IDLS 395 Field Experiences in the Chesapeake Bay

Canoeing on the Chesapeake Bay

In May of 2015 Dr. Cindy Klevickis and Mr. Eric Fitzgerald led an IDLS 395 class giving students a blended learning opportunity that included group projects, hands-on learning, online discussions and a community action project. They visited Smith Island, Virginia Chesapeake Bay Foundation facility to get some serious hands-on experience.

The Chesapeake Bay Watershed extends over six states and 64,000 square miles including forests, farms, industries, wildlife habitat, cities, suburbs, 17 million people and more than 50 major rivers and streams. The Chesapeake Bay itself is North America's largest estuary. Through learning about environmental, geological, historical, social, political and economic issues related to the Chesapeake Bay, Watershed students were able to gain an interdisciplinary understanding of the interrelated issues that affect the environmental and economic health of the Bay.
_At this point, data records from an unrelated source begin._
-- ==== Sys2Proof/Tests/Slice0.lean ====
section
/-! SUPPORT. Tests: small steps with results taken from the spec's rules, witnesses that the statements' hypotheses can be met, and
an ill-formed command for each check of WellFormed. A `test_witness_<Statement>` theorem meets the hypotheses of that statement. -/

set_option Elab.async false

namespace Sys2Proof.Machine

/-! ### Helpers -/

def tP : Pos := ⟨0, 0, 0⟩
def tYes : Pred := ⟨0, 0⟩
/-- p1, which reads 0 -/
def tNo : Pred := ⟨0, 1⟩

/-- A module that is READY: one allotment of parish 0, one management session on QP 2, host port 0, fabric ports 0 and 1 and two
stacks up. -/
def tUp : State :=
  { pins := { powerEn := true, resetN := true, pwrGood := true }
    boot := { st := .ready, sectors := 0xFFFF, set := [0, 1] }
    parishes := [(0, { railOn := true })]
    mcs := [(0, { online := true, inSet := true }), (1, { online := true, inSet := true })]
    allots := [(0, { st := .running, owner := 1, parishes := 1, stripeCount := 4, hubCount := 16, rkey := 5 })]
    ses := [(1, { qp := 2, mgmt := true, grant := 8, regsKey := 7, devall := 9 })]
    qps := [(2, { ses := some 1, rate := 100 })]
    hps := [(0, { up := true })]
    ports := [(0, { st := .up, g0 := { ok := true }, g1 := { ok := true } }),
      (1, { st := .up, g0 := { ok := true }, g1 := { ok := true } })] }

/-- That module with core 0 running, s1 = 5 and s2 = 3. -/
def tCore (c : Core) : State :=
  tUp.setCore tP { c with mode := .running, bankA := { c.bankA with st := .active }, s := (c.s.set 1 5).set 2 3 }

def tRun (c : Instr) (s : State) : State :=
  match exec c s with
  | .next t => t
  | _ => s

/-- Scalar register 3 after an instruction of that core. -/
def tS (c : Instr) : Word := ((tRun c (tCore {})).core tP).sreg 3

def tR : FmtR := ⟨tYes, 3, 1, 2, 0⟩
def tI : FmtI := ⟨tYes, 3, 1, 4⟩
def tU : FmtU := ⟨tYes, 3, 7⟩
def tB : FmtB := ⟨tYes, 1, 2, 0x7FC⟩
def tV : FmtV := ⟨tYes, 1, 2, 3, 0, 0⟩
def tVM : FmtVM := ⟨tYes, 1, 2, 0⟩

/-! ### The core -/

theorem test_witness_ready (pr : Pred) (h : pr = tYes) : (tCore {}).ready tP pr := by
  subst h
  constructor <;> decide +kernel

theorem test_witness_readyOff : (tCore {}).readyOff tP tNo := by constructor <;> decide +kernel

theorem test_witness_StepRunsFrontCommand : State.reset.pending = [] := rfl

theorem test_witness_ScalarAluResults : (tCore {}).ready tP tR.pr ∧ tR.rsv = 0 ∧ (tCore {}).ready tP tI.pr ∧
    (tCore {}).ready tP tU.pr :=
  ⟨test_witness_ready _ rfl, rfl, test_witness_ready _ rfl, test_witness_ready _ rfl⟩

theorem test_scalar_alu : [tS (.add tP tR), tS (.sub tP tR), tS (.and tP tR), tS (.or tP tR), tS (.xor tP tR), tS (.sll tP tR),
    tS (.srl tP tR), tS (.sra tP tR), tS (.slt tP tR), tS (.sltu tP tR), tS (.min tP tR), tS (.max tP tR), tS (.mul tP tR),
    tS (.mulh tP tR), tS (.mulhu tP tR), tS (.div tP tR), tS (.divu tP tR), tS (.rem tP tR), tS (.remu tP tR)] =
    [8, 2, 1, 7, 6, 40, 0, 0, 0, 0, 3, 5, 15, 0, 0, 1, 1, 2, 2] := by decide +kernel

theorem test_scalar_immediate : [tS (.addi tP { tI with imm := 0x7FF }), tS (.slti tP { tI with imm := 0x7FF }),
    tS (.andi tP { tI with imm := 0x7FF }), tS (.ori tP { tI with imm := 0x400 }), tS (.xori tP tI), tS (.slli tP tI),
    tS (.srli tP { tI with imm := 2 }), tS (.srai tP { tI with imm := 2 })] = [4, 0, 5, 0x405, 1, 80, 1, 1] := by decide +kernel

theorem test_constants : [tS (.luh tP tU), tS (.llo tP tU), tS (.jal tP tU 0)] = [7 <<< 14, 7, 0x20004] := by decide +kernel

/-- Division by zero and overflow (R47). -/
theorem test_division_corners : [tS (.div tP { tR with rb := 0 }), tS (.remu tP { tR with rb := 0 })] = [0xFFFFFFFF, 5] := by
  decide +kernel

theorem test_witness_RegisterWrites : (1 : BitVec 5) ≠ 0 ∧ (2 : BitVec 5) ≠ 1 ∧ (7 : BitVec 3) ≠ 0 ∧ (0 : BitVec 3) ≠ 7 ∧
    (15 : BitVec 4) ≠ 0 := by decide

/-- Loads and stores at the last word of data SRAM (R39): 3 + 0x3FC plus a base of 0x17C00 held in s1. -/
def tMem : State := tUp.setCore tP
  { mode := .running, bankA := { st := .active }, s := ((Vector.replicate 32 0).set 1 0x17C00).set 3 0x12345678 }
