-- ==== Sys2Proof/Laws/Encode.lean ====
section
/-! SUPPORT. What `encodeCore` writes: one lemma for the cells of a group, one per parity cell, and the frame format. -/

namespace Sys2Proof.Machine

open Sys2Proof.Safety

/-- The legal values, field by field (`92_eei_decisions.md` D28). -/
structure LegalFields (x : CalendarTime) : Prop where
  minute : x.minute.toNat ≤ 59
  hour   : x.hour.toNat ≤ 23
  day    : 1 ≤ x.day.toNat ∧ x.day.toNat ≤ 31
  dow    : x.dow.toNat ≤ 6
  month  : 1 ≤ x.month.toNat ∧ x.month.toNat ≤ 12
  dst    : x.dst ≠ .reserved

theorem legalFields_of_inRangeCT (x : CalendarTime) (h : inRangeCT x = true) : LegalFields x := by
  simp only [inRangeCT, Bool.and_eq_true, decide_eq_true_eq] at h
  obtain ⟨⟨⟨⟨⟨h1, h2⟩, h3⟩, h4⟩, h5⟩, h6⟩ := h
  exact ⟨h1, h2, h3, h4, h5, h6⟩

/-- The weekday of the frame is 1 to 7 (`41_encode.md` R131). -/
theorem frameWeekday_toNat (d : BitVec 3) : (frameWeekday d).toNat = if d = 0 then 7 else d.toNat := by
  unfold frameWeekday; split <;> rfl

theorem frameWeekday_pos (d : BitVec 3) : 1 ≤ (frameWeekday d).toNat := by
  rw [frameWeekday_toNat]
  split
  · decide
  · rename_i h
    have : d.toNat ≠ 0 := fun e => h (BitVec.eq_of_toNat_eq (by simpa using e))
    omega

/-- The groups of the data positions share no cell (`20_memory.md` R58 (a)). -/
theorem dataGroups_disjoint (a : Dst) (nm : CalendarTime) (b : Dst) :
    (dataGroups a nm b).Pairwise CellGroup.Disjoint := by
  simp [dataGroups, CellGroup.Disjoint, groupM, groupRSV, groupR, groupA1, groupZ1, groupZ2, groupA2, groupS,
    groupMinU, groupMinT, groupHourU, groupHourT, groupDayU, groupDayT, groupWday, groupMonU, groupMonT,
    groupYearU, groupYearT]

/-- The parity positions 28, 35, 58 lie in no data group, and no group reaches beyond position 57. -/
theorem dataGroups_avoid (a : Dst) (nm : CalendarTime) (b : Dst) :
    ∀ g ∈ dataGroups a nm b, g.pos + g.width ≤ 58 ∧ (g.pos + g.width ≤ 28 ∨ 29 ≤ g.pos) ∧
      (g.pos + g.width ≤ 35 ∨ 36 ≤ g.pos) := by
  simp [dataGroups, groupM, groupRSV, groupR, groupA1, groupZ1, groupZ2, groupA2, groupS,
    groupMinU, groupMinT, groupHourU, groupHourT, groupDayU, groupDayT, groupWday, groupMonU, groupMonT,
    groupYearU, groupYearT]

/-- The parity cells are written after and beside the data cells. -/
theorem getLsbD_encodeCore_data (old : Frame) (a : Dst) (nm : CalendarTime) (b : Dst) (q : Nat)
    (h28 : q ≠ 28) (h35 : q ≠ 35) (h58 : q ≠ 58) :
    (encodeCore old a nm b).getLsbD q = (writeGroups old (dataGroups a nm b)).getLsbD q := by
  simp [encodeCore, writeP1, writeP2, writeP3, getLsbD_setCell, h28, h35, h58]

/-- The cells of a data group hold the group's value, whatever the frame held before. -/
theorem getLsbD_encodeCore_group (old : Frame) (a : Dst) (nm : CalendarTime) (b : Dst) (g : CellGroup) (k : Nat)
    (hg : g ∈ dataGroups a nm b) (hk : k < g.width) :
    (encodeCore old a nm b).getLsbD (g.pos + k) = g.value.testBit k := by
  obtain ⟨h1, h2, h3⟩ := dataGroups_avoid a nm b g hg
  rw [getLsbD_encodeCore_data _ _ _ _ _ (by omega) (by omega) (by omega)]
  exact getLsbD_writeGroups _ _ _ _ (dataGroups_disjoint a nm b) hg hk (by omega)

/-- The number in a data group's cells. -/
theorem field_encodeCore (old : Frame) (a : Dst) (nm : CalendarTime) (b : Dst) (g : CellGroup)
    (hg : g ∈ dataGroups a nm b) :
    field (encodeCore old a nm b) g.pos g.width = g.value % 2 ^ g.width :=
  field_of_cells _ _ _ _ fun k hk => getLsbD_encodeCore_group old a nm b g k hg hk

/-- P1 is the parity of the minute cells of the same frame (`41_encode.md` R135). -/
theorem encodeCore_p1 (old : Frame) (a : Dst) (nm : CalendarTime) (b : Dst) :
    (encodeCore old a nm b).getLsbD 28 = decide (onesIn (encodeCore old a nm b) 21 28 % 2 = 1) := by
  have hc : ∀ p, 21 ≤ p → p < 28 →
      (writeGroups old (dataGroups a nm b)).getLsbD p = (encodeCore old a nm b).getLsbD p := fun p h1 h2 =>
    (getLsbD_encodeCore_data _ _ _ _ _ (by omega) (by omega) (by omega)).symm
  rw [← onesIn_congr _ _ _ _ hc]
  rw [encodeCore, writeP3, getLsbD_setCell, if_neg (by omega), writeP2, getLsbD_setCell, if_neg (by omega), writeP1,
    getLsbD_setCell, if_pos (by omega), par_eq]

/-- P2 is the parity of the hour cells of the same frame (`41_encode.md` R135). -/
theorem encodeCore_p2 (old : Frame) (a : Dst) (nm : CalendarTime) (b : Dst) :
    (encodeCore old a nm b).getLsbD 35 = decide (onesIn (encodeCore old a nm b) 29 35 % 2 = 1) := by
  have hc : ∀ p, 29 ≤ p → p < 35 →
      (writeP1 (writeGroups old (dataGroups a nm b))).getLsbD p = (encodeCore old a nm b).getLsbD p :=
    fun p h1 h2 => by
      rw [getLsbD_encodeCore_data _ _ _ _ _ (by omega) (by omega) (by omega), writeP1, getLsbD_setCell,
        if_neg (by omega)]
  rw [← onesIn_congr _ _ _ _ hc]
  rw [encodeCore, writeP3, getLsbD_setCell, if_neg (by omega), writeP2, getLsbD_setCell, if_pos (by omega), par_eq]

/-- P3 is the parity of the date cells of the same frame (`41_encode.md` R135, `90_conflicts.md` C1). -/
theorem encodeCore_p3 (old : Frame) (a : Dst) (nm : CalendarTime) (b : Dst) :
    (encodeCore old a nm b).getLsbD 58 = decide (onesIn (encodeCore old a nm b) 36 58 % 2 = 1) := by
  have hc : ∀ p, 36 ≤ p → p < 58 →
      (writeP2 (writeP1 (writeGroups old (dataGroups a nm b)))).getLsbD p = (encodeCore old a nm b).getLsbD p :=
    fun p h1 h2 => by
      rw [getLsbD_encodeCore_data _ _ _ _ _ (by omega) (by omega) (by omega), writeP2, writeP1, getLsbD_setCell,
        getLsbD_setCell, if_neg (by omega), if_neg (by omega)]
  rw [← onesIn_congr _ _ _ _ hc]
  rw [encodeCore, writeP3, getLsbD_setCell, if_pos (by omega), par_eq]

/-- The frame of a legal NM has the format of `30_encoding.md` R75. -/
theorem encodeCore_format (old : Frame) (a : Dst) (nm : CalendarTime) (b : Dst) (h : LegalFields nm) :
    FrameFormat (encodeCore old a nm b) a nm b := by
  have hf := fun g hg => field_encodeCore old a nm b g hg
  have hc := fun g k hg hk => getLsbD_encodeCore_group old a nm b g k hg hk
  have z1 := hc (groupZ1 nm) 0 (by simp [dataGroups]) (by simp [groupZ1])
  have z2 := hc (groupZ2 nm) 0 (by simp [dataGroups]) (by simp [groupZ2])
  have a1 := hc (groupA1 a b) 0 (by simp [dataGroups]) (by simp [groupA1])
  obtain ⟨h1, h2, h3, h4, h5, h6⟩ := h
  have hy : nm.year.toNat % 100 < 100 := Nat.mod_lt _ (by decide)
  have hw : (frameWeekday nm.dow).toNat < 8 := (frameWeekday nm.dow).isLt
  constructor
  case m => simpa [groupM, flagZero] using hf groupM (by simp [dataGroups])
  case rsv => simpa [groupRSV] using hf groupRSV (by simp [dataGroups])
  case r => simpa [groupR, flagZero] using hf groupR (by simp [dataGroups])
  case a1 =>
    simp only [groupA1, Nat.add_zero] at a1
    rw [a1]; by_cases e : a = b <;> simp [flagA1, e]
  case z1 =>
    simp only [groupZ1, Nat.add_zero] at z1
    rw [z1]; by_cases e : nm.dst = .inEffect <;> simp [flagZ1, e]
  case z2 =>
    simp only [groupZ1, groupZ2, Nat.add_zero] at z1 z2
    rw [z1, z2]; by_cases e : nm.dst = .inEffect <;> simp [flagZ1, flagZ2, e]
  case a2 => simpa [groupA2, flagZero] using hf groupA2 (by simp [dataGroups])
  case s => simpa [groupS, flagS] using hf groupS (by simp [dataGroups])
  case minU =>
    have := hf (groupMinU nm) (by simp [dataGroups])
    simp only [groupMinU, unitsDigit] at this; omega
  case minT =>
    have := hf (groupMinT nm) (by simp [dataGroups])
    simp only [groupMinT, tensDigit] at this; omega
  case hourU =>
    have := hf (groupHourU nm) (by simp [dataGroups])
    simp only [groupHourU, unitsDigit] at this; omega
  case hourT =>
    have := hf (groupHourT nm) (by simp [dataGroups])
    simp only [groupHourT, tensDigit] at this; omega
  case dayU =>
    have := hf (groupDayU nm) (by simp [dataGroups])
    simp only [groupDayU, unitsDigit] at this; omega
  case dayT =>
    have := hf (groupDayT nm) (by simp [dataGroups])
    simp only [groupDayT, tensDigit] at this; omega
  case wday =>
    have := hf (groupWday nm) (by simp [dataGroups])
    simp only [groupWday] at this
    rw [this, ← frameWeekday_toNat]; omega
  case monU =>
    have := hf (groupMonU nm) (by simp [dataGroups])
    simp only [groupMonU, unitsDigit] at this; omega
  case monT =>
    have := hf (groupMonT nm) (by simp [dataGroups])
    simp only [groupMonT, tensDigit] at this; omega
  case yearU =>
    have := hf (groupYearU nm) (by simp [dataGroups])
    simp only [groupYearU, unitsDigit, yearInCentury] at this; omega
  case yearT =>
    have := hf (groupYearT nm) (by simp [dataGroups])
    simp only [groupYearT, tensDigit, yearInCentury] at this; omega
  case p1 => rw [encodeCore_p1, decide_eq_true_iff]
  case p2 => rw [encodeCore_p2, decide_eq_true_iff]
  case p3 => rw [encodeCore_p3, decide_eq_true_iff]

/-- No cell of the result depends on what FRAME held before (`10_state.md` R37, `20_memory.md` R58 (b)). -/
theorem encodeCore_old (old old' : Frame) (a : Dst) (nm : CalendarTime) (b : Dst) :
    encodeCore old a nm b = encodeCore old' a nm b := by
  have hdata : ∀ q, q < 59 → q ≠ 28 → q ≠ 35 → q ≠ 58 →
      (encodeCore old a nm b).getLsbD q = (encodeCore old' a nm b).getLsbD q := by
    intro q h59 h28 h35 h58
    have hcov : ∃ g ∈ dataGroups a nm b, g.pos ≤ q ∧ q < g.pos + g.width := by
      simp only [dataGroups, List.mem_cons, List.not_mem_nil, or_false, exists_eq_or_imp, exists_eq_left, groupM,
        groupRSV, groupR, groupA1, groupZ1, groupZ2, groupA2, groupS, groupMinU, groupMinT, groupHourU, groupHourT,
        groupDayU, groupDayT, groupWday, groupMonU, groupMonT, groupYearU, groupYearT]
      omega
    obtain ⟨g, hg, h1, h2⟩ := hcov
    have hq : q = g.pos + (q - g.pos) := by omega
    rw [hq, getLsbD_encodeCore_group old a nm b g _ hg (by omega),
      getLsbD_encodeCore_group old' a nm b g _ hg (by omega)]
  apply BitVec.eq_of_getLsbD_eq
  intro q hq
  by_cases h28 : q = 28
  · subst h28
    rw [encodeCore_p1, encodeCore_p1, onesIn_congr _ _ 21 28 fun p _ _ => hdata p (by omega) (by omega) (by omega) (by omega)]
  by_cases h35 : q = 35
  · subst h35
    rw [encodeCore_p2, encodeCore_p2, onesIn_congr _ _ 29 35 fun p _ _ => hdata p (by omega) (by omega) (by omega) (by omega)]
  by_cases h58 : q = 58
  · subst h58
    rw [encodeCore_p3, encodeCore_p3, onesIn_congr _ _ 36 58 fun p _ _ => hdata p (by omega) (by omega) (by omega) (by omega)]
  exact hdata q hq h28 h35 h58

end Sys2Proof.Machine
end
The students experiences gave them opportunity to explore the role farms and agriculture production play in the heath of the Chesapeake Bay as well as look at the "Dead Zones" areas with too little oxygen to support life. This experience allowed them to explore climate change and predict future effects of those changes.

They were also able to identify the stakeholders and learn about the conflicting views on fisheries management in the Chesapeake Bay. Through interviews with watermen, farmers, environmentalist and citizens, students were able to look at policies from varying points of view.

The Smith Island experience also gave students the experience of living a simple life. Staying on the island comes with restrictions one of those, no showers. Students had to consider many things when packing for the trip including bring a bandana to use as a napkin, your trash will be carried back home with you, so don't bring excess packaging, for example don't pack little bags of snacks, just one big bag of snacks. Also consider not taking more food on your plate than you will eat, this way we reduce waste. Every effort is made, on Smith Island, to compost, reduce, reuse, and recycle.